• _Task_: Bring together copies of the lines in the data below that contain the word "event".

Collected data entries
-- ==== Sys2Proof/Laws/PerInstr.lean ====
section
/-! SUPPORT. Per instruction: what the encoder writes, the decoder reads back (ch. 02). -/

namespace Sys2Proof.Laws.RoundTrip

open Sys2Proof Machine

/-- A well-formed full-form instruction has a word below 2^62 that decodes to it, a half has 31 bits that decode to it,
and an event has no encoding. -/
def Statement (i : Instr) : Prop :=
  i.wf = true →
    match i.form with
    | .full => ∃ w, encode i = some w ∧ w < 2 ^ 62 ∧ decodeFull w = .full i
    | .half => ∃ w, encode i = some w ∧ w < 2 ^ 31 ∧ decodeHalf w = some i
    | .event => encode i = none

theorem of_wf {i : Instr} (h : i.wf = true) : i.check = none := Option.isNone_iff_eq_none.1 h

theorem full_fr {x : FR} {i : Instr} (maj fn : Nat) {r : RRule} (h : x.check r = none) (hm : maj < 64) (hf : fn < 256)
    (hd : ∀ w, bits w 61 56 = maj → bits w 15 8 = fn → FR.ofWord w = x → decodeFull w = .full i) :
    ∃ w, some (x.word maj fn) = some w ∧ w < 2 ^ 62 ∧ decodeFull w = .full i :=
  have k := decodeFull_fr h hm hf
  ⟨_, rfl, k.1, hd _ k.2.1 k.2.2.1 k.2.2.2⟩

theorem full_fi {x : FI} {i : Instr} (maj fn : Nat) {u : Bool} {d a : Operand → Bool} {p : Nat → Nat → Bool}
    (h : x.check u d a p = none) (hm : maj < 64) (hf : fn < 256)
    (hd : ∀ w, bits w 61 56 = maj → bits w 33 26 = fn → FI.ofWord w = x → decodeFull w = .full i) :
    ∃ w, some (x.word maj fn) = some w ∧ w < 2 ^ 62 ∧ decodeFull w = .full i :=
  have k := decodeFull_fi h hm hf
  ⟨_, rfl, k.1, hd _ k.2.1 k.2.2.1 k.2.2.2⟩

theorem full_fm {x : FM} {i : Instr} (maj op : Nat) {u : Bool} {d a b : Operand → Bool} {p : Nat → Nat → Nat → Bool}
    (h : x.check u d a b p = none) (hm : maj < 64) (hf : op < 16)
    (hd : ∀ w, bits w 61 56 = maj → bits w 16 13 = op → FM.ofWord w = x → decodeFull w = .full i) :
    ∃ w, some (x.word maj op) = some w ∧ w < 2 ^ 62 ∧ decodeFull w = .full i :=
  have k := decodeFull_fm h hm hf
  ⟨_, rfl, k.1, hd _ k.2.1 k.2.2.1 k.2.2.2⟩

theorem full_fb {x : FB} {i : Instr} (maj fn : Nat) (hm : maj < 64) (hf : fn < 32)
    (hd : ∀ w, bits w 61 56 = maj → bits w 36 32 = fn → FB.ofWord w = x → decodeFull w = .full i) :
    ∃ w, some (x.word maj fn) = some w ∧ w < 2 ^ 62 ∧ decodeFull w = .full i :=
  have k := decodeFull_fb x hm hf
  ⟨_, rfl, k.1, hd _ k.2.1 k.2.2.1 k.2.2.2⟩

theorem half_op {x : Half} {i : Instr} (op : Nat) {f : FR} {r : RRule} (h : x.check f r = none) (ho : op < 128)
    (hd : ∀ w, bits w 30 24 = op → Half.ofBits w = x → decodeHalf w = some i) :
    ∃ w, some (x.word op) = some w ∧ w < 2 ^ 31 ∧ decodeHalf w = some i :=
  have k := Half.check_reserved h
  have l := x.word_fields ho
  ⟨_, rfl, l.1, hd _ l.2.1 (x.ofBits_word ho k.1 k.2)⟩

theorem half_imm {x : HalfI} {i : Instr} (op : Nat) {f : FI} {a : Operand → Bool} (h : x.check f a = none) (ho : op < 128)
    (hd : ∀ w, bits w 30 24 = op → HalfI.ofBits w = x → decodeHalf w = some i) :
    ∃ w, some (x.word op) = some w ∧ w < 2 ^ 31 ∧ decodeHalf w = some i :=
  have k := HalfI.check_reserved h
  have l := x.word_fields ho
  ⟨_, rfl, l.1, hd _ l.2.1 (x.ofBits_word ho k)⟩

• _Reply_:
and an event has no encoding. -/
    | .event => encode i = none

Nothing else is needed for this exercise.